## [Your instructions]
Once you find the line containing "-- ==== Sys2Proof/Machine/Records.lean" in the data below, copy it and each following line exactly, up to and including the line containing "let p := if loadout then p", and nothing else.

<<<<

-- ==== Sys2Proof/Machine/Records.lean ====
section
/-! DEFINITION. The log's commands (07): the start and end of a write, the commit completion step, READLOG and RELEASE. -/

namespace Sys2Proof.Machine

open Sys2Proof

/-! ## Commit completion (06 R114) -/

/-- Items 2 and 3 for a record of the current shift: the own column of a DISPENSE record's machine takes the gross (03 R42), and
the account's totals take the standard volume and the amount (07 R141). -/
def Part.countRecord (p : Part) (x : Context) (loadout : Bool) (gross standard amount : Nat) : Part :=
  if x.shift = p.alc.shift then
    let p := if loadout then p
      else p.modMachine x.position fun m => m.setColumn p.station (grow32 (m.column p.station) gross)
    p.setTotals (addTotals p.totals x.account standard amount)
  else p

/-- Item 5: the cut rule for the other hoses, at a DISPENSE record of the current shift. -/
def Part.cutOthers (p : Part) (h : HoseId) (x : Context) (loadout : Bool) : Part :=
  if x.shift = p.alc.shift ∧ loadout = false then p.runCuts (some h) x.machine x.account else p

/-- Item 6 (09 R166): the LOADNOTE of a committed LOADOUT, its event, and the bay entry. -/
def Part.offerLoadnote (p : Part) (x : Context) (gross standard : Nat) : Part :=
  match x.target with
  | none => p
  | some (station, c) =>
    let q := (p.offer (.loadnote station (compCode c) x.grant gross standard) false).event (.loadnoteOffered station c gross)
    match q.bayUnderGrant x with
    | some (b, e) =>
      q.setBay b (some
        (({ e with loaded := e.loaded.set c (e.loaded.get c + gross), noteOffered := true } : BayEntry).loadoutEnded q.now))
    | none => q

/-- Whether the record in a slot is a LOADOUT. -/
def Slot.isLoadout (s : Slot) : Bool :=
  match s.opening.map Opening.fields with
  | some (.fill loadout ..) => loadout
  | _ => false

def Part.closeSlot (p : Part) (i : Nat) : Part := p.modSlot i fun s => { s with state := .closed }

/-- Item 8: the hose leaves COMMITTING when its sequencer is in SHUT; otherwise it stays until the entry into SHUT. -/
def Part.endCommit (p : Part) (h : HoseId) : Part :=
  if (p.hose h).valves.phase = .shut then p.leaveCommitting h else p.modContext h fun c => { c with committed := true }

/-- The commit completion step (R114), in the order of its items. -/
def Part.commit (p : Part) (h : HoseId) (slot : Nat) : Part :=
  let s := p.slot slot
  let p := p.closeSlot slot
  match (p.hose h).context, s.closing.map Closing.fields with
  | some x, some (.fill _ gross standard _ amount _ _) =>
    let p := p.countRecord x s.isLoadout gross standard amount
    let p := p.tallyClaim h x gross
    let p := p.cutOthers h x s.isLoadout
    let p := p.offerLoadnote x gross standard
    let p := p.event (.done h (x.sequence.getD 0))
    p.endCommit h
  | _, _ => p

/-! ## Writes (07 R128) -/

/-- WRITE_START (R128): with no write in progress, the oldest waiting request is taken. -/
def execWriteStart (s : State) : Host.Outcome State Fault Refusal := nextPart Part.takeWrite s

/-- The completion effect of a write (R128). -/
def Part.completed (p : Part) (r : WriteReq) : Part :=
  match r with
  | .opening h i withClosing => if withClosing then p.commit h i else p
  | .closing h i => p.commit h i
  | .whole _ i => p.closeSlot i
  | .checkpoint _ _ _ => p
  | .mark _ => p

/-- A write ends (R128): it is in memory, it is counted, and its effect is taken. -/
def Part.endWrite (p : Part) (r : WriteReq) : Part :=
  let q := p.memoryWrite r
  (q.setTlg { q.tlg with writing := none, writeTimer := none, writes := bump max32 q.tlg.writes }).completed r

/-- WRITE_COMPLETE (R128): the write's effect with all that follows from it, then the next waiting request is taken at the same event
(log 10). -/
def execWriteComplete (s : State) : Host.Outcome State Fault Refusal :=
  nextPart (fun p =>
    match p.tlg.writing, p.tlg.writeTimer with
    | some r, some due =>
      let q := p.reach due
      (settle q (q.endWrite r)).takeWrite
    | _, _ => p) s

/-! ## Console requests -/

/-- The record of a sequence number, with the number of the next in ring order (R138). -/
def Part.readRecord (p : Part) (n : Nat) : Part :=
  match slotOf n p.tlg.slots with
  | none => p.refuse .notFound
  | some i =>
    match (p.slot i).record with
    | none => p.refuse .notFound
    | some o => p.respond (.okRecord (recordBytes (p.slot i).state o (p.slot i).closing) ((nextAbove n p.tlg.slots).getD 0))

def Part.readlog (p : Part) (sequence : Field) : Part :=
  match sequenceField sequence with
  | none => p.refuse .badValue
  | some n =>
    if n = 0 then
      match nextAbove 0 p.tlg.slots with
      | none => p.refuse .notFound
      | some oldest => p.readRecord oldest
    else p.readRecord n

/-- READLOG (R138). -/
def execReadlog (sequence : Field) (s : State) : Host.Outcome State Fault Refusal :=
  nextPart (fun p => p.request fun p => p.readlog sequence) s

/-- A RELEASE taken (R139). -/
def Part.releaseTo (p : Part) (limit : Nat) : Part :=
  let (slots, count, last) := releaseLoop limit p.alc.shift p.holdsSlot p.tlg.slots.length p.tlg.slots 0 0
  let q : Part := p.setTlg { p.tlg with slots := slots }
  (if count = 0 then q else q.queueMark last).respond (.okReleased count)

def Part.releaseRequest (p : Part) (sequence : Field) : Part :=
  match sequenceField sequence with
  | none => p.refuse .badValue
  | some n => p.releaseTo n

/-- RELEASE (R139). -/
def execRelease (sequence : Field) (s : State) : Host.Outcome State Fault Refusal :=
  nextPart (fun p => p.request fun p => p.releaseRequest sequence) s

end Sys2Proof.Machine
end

>>>>
<<<<

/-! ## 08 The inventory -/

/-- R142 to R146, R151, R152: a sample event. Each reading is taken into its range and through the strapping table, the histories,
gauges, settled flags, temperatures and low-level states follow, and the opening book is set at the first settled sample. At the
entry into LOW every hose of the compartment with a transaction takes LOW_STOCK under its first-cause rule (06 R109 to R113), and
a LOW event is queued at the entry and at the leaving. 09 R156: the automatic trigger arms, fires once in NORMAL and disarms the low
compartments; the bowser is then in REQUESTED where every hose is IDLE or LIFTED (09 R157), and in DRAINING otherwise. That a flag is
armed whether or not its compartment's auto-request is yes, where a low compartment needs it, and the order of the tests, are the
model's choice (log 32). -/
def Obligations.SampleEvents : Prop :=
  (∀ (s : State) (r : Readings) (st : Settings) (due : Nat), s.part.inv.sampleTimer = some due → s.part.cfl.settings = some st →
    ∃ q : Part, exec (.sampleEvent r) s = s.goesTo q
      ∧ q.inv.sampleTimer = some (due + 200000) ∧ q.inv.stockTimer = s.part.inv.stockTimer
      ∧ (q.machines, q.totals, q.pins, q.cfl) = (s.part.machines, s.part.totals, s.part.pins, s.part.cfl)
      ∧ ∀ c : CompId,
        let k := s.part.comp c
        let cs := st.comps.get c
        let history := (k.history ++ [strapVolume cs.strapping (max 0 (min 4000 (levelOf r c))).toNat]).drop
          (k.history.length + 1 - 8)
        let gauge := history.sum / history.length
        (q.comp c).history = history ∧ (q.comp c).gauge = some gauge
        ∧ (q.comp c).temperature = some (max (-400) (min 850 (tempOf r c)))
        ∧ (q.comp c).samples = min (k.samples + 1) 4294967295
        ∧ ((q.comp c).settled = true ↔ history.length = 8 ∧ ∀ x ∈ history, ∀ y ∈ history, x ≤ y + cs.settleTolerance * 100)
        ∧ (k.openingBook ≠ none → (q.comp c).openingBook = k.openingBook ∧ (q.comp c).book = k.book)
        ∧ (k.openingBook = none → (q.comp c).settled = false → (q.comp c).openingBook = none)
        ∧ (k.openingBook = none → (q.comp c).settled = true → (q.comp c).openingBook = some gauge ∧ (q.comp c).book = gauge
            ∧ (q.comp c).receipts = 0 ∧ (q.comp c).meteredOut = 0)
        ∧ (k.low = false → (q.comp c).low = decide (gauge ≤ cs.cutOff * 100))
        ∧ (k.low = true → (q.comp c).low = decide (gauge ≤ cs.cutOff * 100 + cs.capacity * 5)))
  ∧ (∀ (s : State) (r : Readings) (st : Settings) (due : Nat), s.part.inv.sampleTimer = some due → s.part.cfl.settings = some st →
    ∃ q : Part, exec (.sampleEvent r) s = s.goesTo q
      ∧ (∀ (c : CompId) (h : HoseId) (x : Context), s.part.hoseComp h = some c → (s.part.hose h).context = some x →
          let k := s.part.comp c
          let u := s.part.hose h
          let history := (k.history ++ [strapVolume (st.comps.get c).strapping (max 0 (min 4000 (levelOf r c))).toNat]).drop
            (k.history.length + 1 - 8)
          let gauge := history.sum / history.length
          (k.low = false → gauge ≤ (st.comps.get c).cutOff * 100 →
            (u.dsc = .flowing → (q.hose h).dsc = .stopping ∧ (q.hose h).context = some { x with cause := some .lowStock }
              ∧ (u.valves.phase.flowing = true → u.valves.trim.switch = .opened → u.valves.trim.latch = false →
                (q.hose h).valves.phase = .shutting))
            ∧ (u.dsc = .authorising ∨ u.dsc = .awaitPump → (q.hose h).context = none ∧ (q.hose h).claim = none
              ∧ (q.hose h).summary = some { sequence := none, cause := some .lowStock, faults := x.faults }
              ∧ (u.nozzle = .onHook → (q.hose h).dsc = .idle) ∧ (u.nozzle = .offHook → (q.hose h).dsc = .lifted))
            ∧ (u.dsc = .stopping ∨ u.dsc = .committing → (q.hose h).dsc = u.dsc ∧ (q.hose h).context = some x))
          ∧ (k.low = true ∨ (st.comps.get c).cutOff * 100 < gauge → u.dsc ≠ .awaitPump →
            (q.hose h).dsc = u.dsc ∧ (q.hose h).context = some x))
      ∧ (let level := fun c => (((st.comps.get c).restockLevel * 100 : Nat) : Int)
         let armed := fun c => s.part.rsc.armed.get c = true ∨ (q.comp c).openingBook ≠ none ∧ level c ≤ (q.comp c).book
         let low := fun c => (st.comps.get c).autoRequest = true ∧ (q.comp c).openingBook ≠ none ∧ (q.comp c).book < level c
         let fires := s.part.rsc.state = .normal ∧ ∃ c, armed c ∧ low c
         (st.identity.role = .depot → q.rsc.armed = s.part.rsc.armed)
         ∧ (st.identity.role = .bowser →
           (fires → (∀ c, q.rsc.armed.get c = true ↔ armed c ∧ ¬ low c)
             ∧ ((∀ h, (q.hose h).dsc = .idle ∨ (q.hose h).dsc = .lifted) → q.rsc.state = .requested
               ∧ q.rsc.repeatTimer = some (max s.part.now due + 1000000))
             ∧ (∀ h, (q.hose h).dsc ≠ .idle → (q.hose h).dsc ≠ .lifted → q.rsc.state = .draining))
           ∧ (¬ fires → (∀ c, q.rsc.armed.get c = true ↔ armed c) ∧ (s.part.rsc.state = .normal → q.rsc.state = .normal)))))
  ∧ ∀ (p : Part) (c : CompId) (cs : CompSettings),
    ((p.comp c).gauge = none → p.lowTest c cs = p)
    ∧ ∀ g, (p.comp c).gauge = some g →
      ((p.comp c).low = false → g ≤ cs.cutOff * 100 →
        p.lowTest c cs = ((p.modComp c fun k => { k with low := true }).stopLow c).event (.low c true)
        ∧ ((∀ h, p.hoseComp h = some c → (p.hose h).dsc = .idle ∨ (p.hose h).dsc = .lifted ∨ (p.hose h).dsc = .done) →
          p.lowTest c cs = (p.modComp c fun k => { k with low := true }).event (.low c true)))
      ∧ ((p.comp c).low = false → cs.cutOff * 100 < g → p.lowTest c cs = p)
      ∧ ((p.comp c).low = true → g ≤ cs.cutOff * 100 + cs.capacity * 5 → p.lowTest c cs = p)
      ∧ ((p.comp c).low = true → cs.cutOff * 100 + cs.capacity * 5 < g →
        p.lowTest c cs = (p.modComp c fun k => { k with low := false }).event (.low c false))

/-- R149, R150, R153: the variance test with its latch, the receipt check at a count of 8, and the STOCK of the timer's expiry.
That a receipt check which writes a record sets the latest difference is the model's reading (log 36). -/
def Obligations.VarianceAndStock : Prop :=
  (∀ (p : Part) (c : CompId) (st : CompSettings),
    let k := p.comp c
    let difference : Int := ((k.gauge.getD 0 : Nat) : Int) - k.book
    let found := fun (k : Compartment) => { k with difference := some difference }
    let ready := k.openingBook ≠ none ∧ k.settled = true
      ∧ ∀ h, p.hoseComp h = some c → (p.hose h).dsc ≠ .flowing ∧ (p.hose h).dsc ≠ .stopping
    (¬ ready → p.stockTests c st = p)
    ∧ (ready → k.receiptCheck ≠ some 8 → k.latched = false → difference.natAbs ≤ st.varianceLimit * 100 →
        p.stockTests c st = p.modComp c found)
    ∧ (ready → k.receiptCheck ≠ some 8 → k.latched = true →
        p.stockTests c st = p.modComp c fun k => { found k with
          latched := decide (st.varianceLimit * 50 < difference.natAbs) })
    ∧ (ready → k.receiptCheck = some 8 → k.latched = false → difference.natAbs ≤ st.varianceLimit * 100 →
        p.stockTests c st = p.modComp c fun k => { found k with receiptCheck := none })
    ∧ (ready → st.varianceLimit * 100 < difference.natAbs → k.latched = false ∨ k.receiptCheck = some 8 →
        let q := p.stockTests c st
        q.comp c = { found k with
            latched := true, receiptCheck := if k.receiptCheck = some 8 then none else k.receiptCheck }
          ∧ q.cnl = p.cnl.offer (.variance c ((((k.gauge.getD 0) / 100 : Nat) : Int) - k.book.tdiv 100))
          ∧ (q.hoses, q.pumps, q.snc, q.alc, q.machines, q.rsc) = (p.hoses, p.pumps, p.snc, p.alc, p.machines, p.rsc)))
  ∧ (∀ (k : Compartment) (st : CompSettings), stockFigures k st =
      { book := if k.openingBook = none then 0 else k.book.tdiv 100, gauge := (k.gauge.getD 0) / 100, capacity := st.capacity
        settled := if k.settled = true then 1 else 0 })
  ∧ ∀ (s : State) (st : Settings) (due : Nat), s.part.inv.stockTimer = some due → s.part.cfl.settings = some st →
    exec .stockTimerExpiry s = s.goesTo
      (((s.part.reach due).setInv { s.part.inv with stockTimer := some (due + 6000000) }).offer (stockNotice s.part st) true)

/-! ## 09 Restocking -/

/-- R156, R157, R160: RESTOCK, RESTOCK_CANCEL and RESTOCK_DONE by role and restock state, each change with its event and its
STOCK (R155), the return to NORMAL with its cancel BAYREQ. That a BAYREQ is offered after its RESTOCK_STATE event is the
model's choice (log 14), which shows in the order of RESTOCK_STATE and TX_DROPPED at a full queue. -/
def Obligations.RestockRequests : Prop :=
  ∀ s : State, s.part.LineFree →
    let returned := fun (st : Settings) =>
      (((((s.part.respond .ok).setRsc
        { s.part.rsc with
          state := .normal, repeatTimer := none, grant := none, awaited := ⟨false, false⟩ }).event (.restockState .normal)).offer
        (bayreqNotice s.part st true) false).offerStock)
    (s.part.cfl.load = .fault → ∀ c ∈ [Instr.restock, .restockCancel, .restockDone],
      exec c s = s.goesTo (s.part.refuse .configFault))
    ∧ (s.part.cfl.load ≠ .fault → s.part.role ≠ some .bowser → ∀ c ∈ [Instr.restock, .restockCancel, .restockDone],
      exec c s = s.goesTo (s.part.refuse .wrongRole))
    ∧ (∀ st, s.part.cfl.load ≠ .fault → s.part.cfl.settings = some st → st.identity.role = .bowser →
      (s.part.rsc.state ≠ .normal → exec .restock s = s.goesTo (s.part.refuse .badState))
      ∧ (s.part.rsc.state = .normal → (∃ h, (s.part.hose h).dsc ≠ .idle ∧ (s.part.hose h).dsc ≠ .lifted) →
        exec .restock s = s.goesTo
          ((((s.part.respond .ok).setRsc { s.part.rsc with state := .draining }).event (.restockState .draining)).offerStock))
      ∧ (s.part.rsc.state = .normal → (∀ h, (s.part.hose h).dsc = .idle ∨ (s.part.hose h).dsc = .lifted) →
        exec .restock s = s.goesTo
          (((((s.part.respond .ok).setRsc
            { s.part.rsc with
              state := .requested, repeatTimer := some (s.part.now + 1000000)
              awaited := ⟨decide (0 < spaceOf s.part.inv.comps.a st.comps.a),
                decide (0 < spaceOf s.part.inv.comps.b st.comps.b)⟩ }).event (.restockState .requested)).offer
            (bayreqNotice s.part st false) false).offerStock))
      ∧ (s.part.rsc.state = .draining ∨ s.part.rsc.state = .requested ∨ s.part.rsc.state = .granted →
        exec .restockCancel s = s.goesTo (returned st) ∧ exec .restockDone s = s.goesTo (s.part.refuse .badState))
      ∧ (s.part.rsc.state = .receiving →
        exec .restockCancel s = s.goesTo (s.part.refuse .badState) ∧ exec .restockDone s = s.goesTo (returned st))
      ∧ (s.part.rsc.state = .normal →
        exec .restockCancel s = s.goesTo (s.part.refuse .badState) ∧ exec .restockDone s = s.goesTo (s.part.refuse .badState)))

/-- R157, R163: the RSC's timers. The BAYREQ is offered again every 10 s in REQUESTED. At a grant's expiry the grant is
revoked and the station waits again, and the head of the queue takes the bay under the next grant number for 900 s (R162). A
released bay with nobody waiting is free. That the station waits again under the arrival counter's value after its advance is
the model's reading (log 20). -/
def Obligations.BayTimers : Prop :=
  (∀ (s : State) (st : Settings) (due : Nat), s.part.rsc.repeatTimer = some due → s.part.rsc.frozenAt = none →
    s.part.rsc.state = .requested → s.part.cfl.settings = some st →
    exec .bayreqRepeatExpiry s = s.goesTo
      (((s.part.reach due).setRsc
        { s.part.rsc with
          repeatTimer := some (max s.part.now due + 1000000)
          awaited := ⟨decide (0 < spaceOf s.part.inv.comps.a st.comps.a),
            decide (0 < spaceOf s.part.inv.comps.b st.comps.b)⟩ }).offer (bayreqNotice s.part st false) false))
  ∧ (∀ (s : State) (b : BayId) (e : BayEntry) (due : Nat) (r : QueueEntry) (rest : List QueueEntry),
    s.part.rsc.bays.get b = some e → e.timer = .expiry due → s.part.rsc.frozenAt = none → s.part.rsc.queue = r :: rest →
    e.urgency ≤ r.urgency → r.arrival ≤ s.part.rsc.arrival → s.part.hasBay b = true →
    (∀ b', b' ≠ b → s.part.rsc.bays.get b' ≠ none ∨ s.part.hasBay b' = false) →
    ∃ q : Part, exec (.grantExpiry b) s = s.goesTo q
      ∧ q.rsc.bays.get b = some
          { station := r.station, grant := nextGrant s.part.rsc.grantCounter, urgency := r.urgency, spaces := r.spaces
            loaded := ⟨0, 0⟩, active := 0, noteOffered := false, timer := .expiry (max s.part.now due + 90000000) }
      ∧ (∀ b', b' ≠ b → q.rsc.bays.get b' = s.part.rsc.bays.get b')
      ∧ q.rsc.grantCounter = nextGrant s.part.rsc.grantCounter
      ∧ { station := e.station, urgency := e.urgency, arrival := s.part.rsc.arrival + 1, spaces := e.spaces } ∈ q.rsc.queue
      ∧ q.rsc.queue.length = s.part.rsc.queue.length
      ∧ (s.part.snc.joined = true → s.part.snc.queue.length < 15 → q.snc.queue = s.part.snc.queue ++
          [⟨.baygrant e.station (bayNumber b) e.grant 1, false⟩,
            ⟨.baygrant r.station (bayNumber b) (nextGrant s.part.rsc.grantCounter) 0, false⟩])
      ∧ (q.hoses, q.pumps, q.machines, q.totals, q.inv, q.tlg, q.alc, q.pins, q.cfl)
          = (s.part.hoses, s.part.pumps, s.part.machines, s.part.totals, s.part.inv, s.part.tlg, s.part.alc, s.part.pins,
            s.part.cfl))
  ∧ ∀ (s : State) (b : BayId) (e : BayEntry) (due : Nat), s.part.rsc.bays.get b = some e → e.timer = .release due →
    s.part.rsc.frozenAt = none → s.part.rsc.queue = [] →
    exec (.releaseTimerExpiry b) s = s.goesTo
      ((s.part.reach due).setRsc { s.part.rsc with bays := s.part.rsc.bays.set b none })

>>>>
<<<<

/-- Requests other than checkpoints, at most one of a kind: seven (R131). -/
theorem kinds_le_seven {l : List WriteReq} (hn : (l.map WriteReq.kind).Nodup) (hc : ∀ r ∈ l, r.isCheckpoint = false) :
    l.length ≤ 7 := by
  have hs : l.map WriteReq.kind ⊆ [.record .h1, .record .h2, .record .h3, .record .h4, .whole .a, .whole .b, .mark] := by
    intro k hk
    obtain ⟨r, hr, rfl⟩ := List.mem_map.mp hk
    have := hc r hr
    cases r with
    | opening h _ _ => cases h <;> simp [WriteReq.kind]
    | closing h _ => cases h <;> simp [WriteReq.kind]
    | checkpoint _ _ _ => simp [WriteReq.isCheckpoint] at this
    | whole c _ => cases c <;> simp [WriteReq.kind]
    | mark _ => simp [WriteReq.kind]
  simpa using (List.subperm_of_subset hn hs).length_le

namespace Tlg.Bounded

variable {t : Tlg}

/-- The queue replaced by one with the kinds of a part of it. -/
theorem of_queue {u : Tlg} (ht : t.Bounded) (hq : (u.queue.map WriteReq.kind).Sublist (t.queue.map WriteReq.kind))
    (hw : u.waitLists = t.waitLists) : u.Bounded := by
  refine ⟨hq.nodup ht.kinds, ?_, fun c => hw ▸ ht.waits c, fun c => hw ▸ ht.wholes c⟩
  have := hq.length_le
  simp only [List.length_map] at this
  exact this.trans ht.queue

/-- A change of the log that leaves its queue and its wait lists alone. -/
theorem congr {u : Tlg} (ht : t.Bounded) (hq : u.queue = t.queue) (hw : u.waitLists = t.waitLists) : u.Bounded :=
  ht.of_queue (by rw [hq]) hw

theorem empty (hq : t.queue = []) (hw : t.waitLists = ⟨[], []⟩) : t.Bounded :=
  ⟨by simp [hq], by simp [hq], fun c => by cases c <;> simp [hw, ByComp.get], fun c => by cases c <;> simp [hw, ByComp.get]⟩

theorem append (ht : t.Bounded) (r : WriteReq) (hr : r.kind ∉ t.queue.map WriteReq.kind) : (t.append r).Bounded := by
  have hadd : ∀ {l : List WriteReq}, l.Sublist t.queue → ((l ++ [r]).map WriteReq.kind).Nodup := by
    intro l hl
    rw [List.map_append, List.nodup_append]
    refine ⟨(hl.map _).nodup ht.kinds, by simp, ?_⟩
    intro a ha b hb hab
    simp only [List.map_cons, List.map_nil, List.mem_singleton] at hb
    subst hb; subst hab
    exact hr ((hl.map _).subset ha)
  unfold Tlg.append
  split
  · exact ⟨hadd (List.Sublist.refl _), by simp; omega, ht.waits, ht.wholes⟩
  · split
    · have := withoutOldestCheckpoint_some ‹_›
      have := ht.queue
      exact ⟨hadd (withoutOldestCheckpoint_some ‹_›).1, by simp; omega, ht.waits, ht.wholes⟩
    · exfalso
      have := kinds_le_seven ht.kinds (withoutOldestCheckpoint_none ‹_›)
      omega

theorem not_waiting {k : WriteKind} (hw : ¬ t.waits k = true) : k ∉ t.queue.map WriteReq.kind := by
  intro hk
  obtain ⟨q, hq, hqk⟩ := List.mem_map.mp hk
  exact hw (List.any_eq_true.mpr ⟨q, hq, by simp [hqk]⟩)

>>>>

## [Answer section]
-- ==== Sys2Proof/Machine/Records.lean ====
section
/-! DEFINITION. The log's commands (07): the start and end of a write, the commit completion step, READLOG and RELEASE. -/

namespace Sys2Proof.Machine

open Sys2Proof

/-! ## Commit completion (06 R114) -/

/-- Items 2 and 3 for a record of the current shift: the own column of a DISPENSE record's machine takes the gross (03 R42), and
the account's totals take the standard volume and the amount (07 R141). -/
def Part.countRecord (p : Part) (x : Context) (loadout : Bool) (gross standard amount : Nat) : Part :=
  if x.shift = p.alc.shift then
    let p := if loadout then p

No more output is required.